-- ==== Sys2Proof/Machine/Rounds.lean ====
section
/-! DEFINITION. ROUND commands and the residency of coils (12, R220 to R241). -/

namespace Sys2Proof.Machine

/-! ## List and descriptor (R225, R226) -/

/-- A round descriptor. -/
structure RoundDesc where
  three : Bool
  pair : Bool
  reset : Bool
  widthLog2 : Nat
  len : Nat
  xFmt : Nat
  wxFmt : Nat
  whFmt : Nat
  outFmt : Nat
  inDim : Nat
  xBase : Nat
  wxBase : Nat
  whBase : Nat
  outBase : Nat
deriving DecidableEq, Repr

def roundDescOf (bs : List Byte) : RoundDesc :=
  let w0 := leAt bs 0 4
  let w1 := leAt bs 4 4
  { three := bit w0 16, pair := bit w0 17, reset := bit w0 18, widthLog2 := fld w0 20 19, len := fld w1 8 0,
    xFmt := fld w1 13 9, wxFmt := fld w1 18 14, whFmt := fld w1 23 19, outFmt := fld w1 28 24, inDim := leAt bs 8 2,
    xBase := leAt bs 0x10 8, wxBase := leAt bs 0x18 8, whBase := leAt bs 0x20 8, outBase := leAt bs 0x28 8 }

def roundDescClean (bs : List Byte) : Bool :=
  fld (leAt bs 0 4) 7 0 == 0 && fld (leAt bs 0 4) 15 8 == 1 && fld (leAt bs 0 4) 31 21 == 0
    && fld (leAt bs 4 4) 31 29 == 0 && leAt bs 0xA 6 == 0 && (bs.drop 0x30).all (· == 0)

/-- Gates of a cell. -/
def RoundDesc.gates (d : RoundDesc) : Nat := if d.three then 3 else 4

/-- Hidden width and its slices. -/
def RoundDesc.slices (d : RoundDesc) : Nat := 2 ^ d.widthLog2
def RoundDesc.width (d : RoundDesc) : Nat := 128 * d.slices

/-- Members of a group (R232). -/
def groupSize (pair : Bool) : Nat := if pair then 64 else 128

/-- Ranges of a RUN's descriptor. -/
def RoundDesc.runOk (d : RoundDesc) : Bool :=
  1 ≤ d.len && d.len ≤ 256 && !d.reset && [d.xFmt, d.wxFmt, d.whFmt].all (fun f => 2 ≤ f && f ≤ 5)
    && (d.outFmt == 0 || d.outFmt == 2 || d.outFmt == 3) && 1 ≤ d.inDim && d.inDim ≤ 16384

/-- Ranges of a CONFIG's descriptor: the RUN fields are zero. -/
def RoundDesc.configOk (d : RoundDesc) : Bool :=
  1 ≤ d.len && d.len ≤ 256 && d.xFmt == 0 && d.wxFmt == 0 && d.whFmt == 0 && d.outFmt == 0 && d.inDim == 0
    && d.xBase == 0 && d.wxBase == 0 && d.whBase == 0 && d.outBase == 0

/-- F and V of R233 for a group of b members. -/
def RoundDesc.fixedBytes (d : RoundDesc) (b : Nat) : Nat :=
  let z := if d.three then (if d.pair then 2 else 1) else (if d.pair then 3 else 2)
  d.inDim * d.width * d.gates * (fmtBits d.wxFmt / 8) + d.width * d.width * d.gates * (fmtBits d.whFmt / 8)
    + b * 512 * d.slices * z

def RoundDesc.stepBytes (d : RoundDesc) (b : Nat) : Nat := b * (d.inDim * (fmtBits d.xFmt / 8) + d.width * d.gates * 4)

/-- S' of R233. -/
def RoundDesc.stepsHeld (d : RoundDesc) (b : Nat) : Nat := min d.len ((coreStoreBytes - d.fixedBytes b) / d.stepBytes b)

/-- Core store of a round kernel. -/
def RoundDesc.storeBytes (d : RoundDesc) (b : Nat) : Nat :=
  ceilDiv (d.fixedBytes b + d.stepsHeld b * d.stepBytes b) 65536 * 65536

/-- Whether a group of b members fits one step. -/
def RoundDesc.fits (d : RoundDesc) (b : Nat) : Bool := d.fixedBytes b + d.stepBytes b ≤ coreStoreBytes

/-! ## Checks (R229, R230) and classification (R227, R228) -/

def opRun : Nat := 0
def opPark : Nat := 1
def opUnpark : Nat := 2
def opConfig : Nat := 3
def opClose : Nat := 4

def Cmd.roundOp (cm : Cmd) : Nat := fld (cm.at 0x20 4) 2 0

/-- The entries, with their places in the list. -/
def roundList (ctx va count : Nat) : Act (List RoundEntry) := do
  let bs ← getVirt ctx va (8 * count)
  let ws := (List.range count).map (fun i => (i, leAt bs (8 * i) 8))
  Act.need (ws.all (fun w => fld w.2 31 27 == 0)) stVersion
  return ws.map (fun w => { coil := fld w.2 17 0, place := w.1, seq := fld w.2 63 32, resetAt := fld w.2 26 18 })

/-- A coil's group of entries may be opened: aligned, every slice FREE. -/
def State.mayOpen (s : State) (coil k : Nat) : Bool := s.coilsFree coil k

» **Exercise aim**: Only the lines with "then" are needed; find them in the records and copy each one.

» **Response area**:
def RoundDesc.gates (d : RoundDesc) : Nat := if d.three then 3 else 4
def groupSize (pair : Bool) : Nat := if pair then 64 else 128
  let z := if d.three then (if d.pair then 2 else 1) else (if d.pair then 3 else 2)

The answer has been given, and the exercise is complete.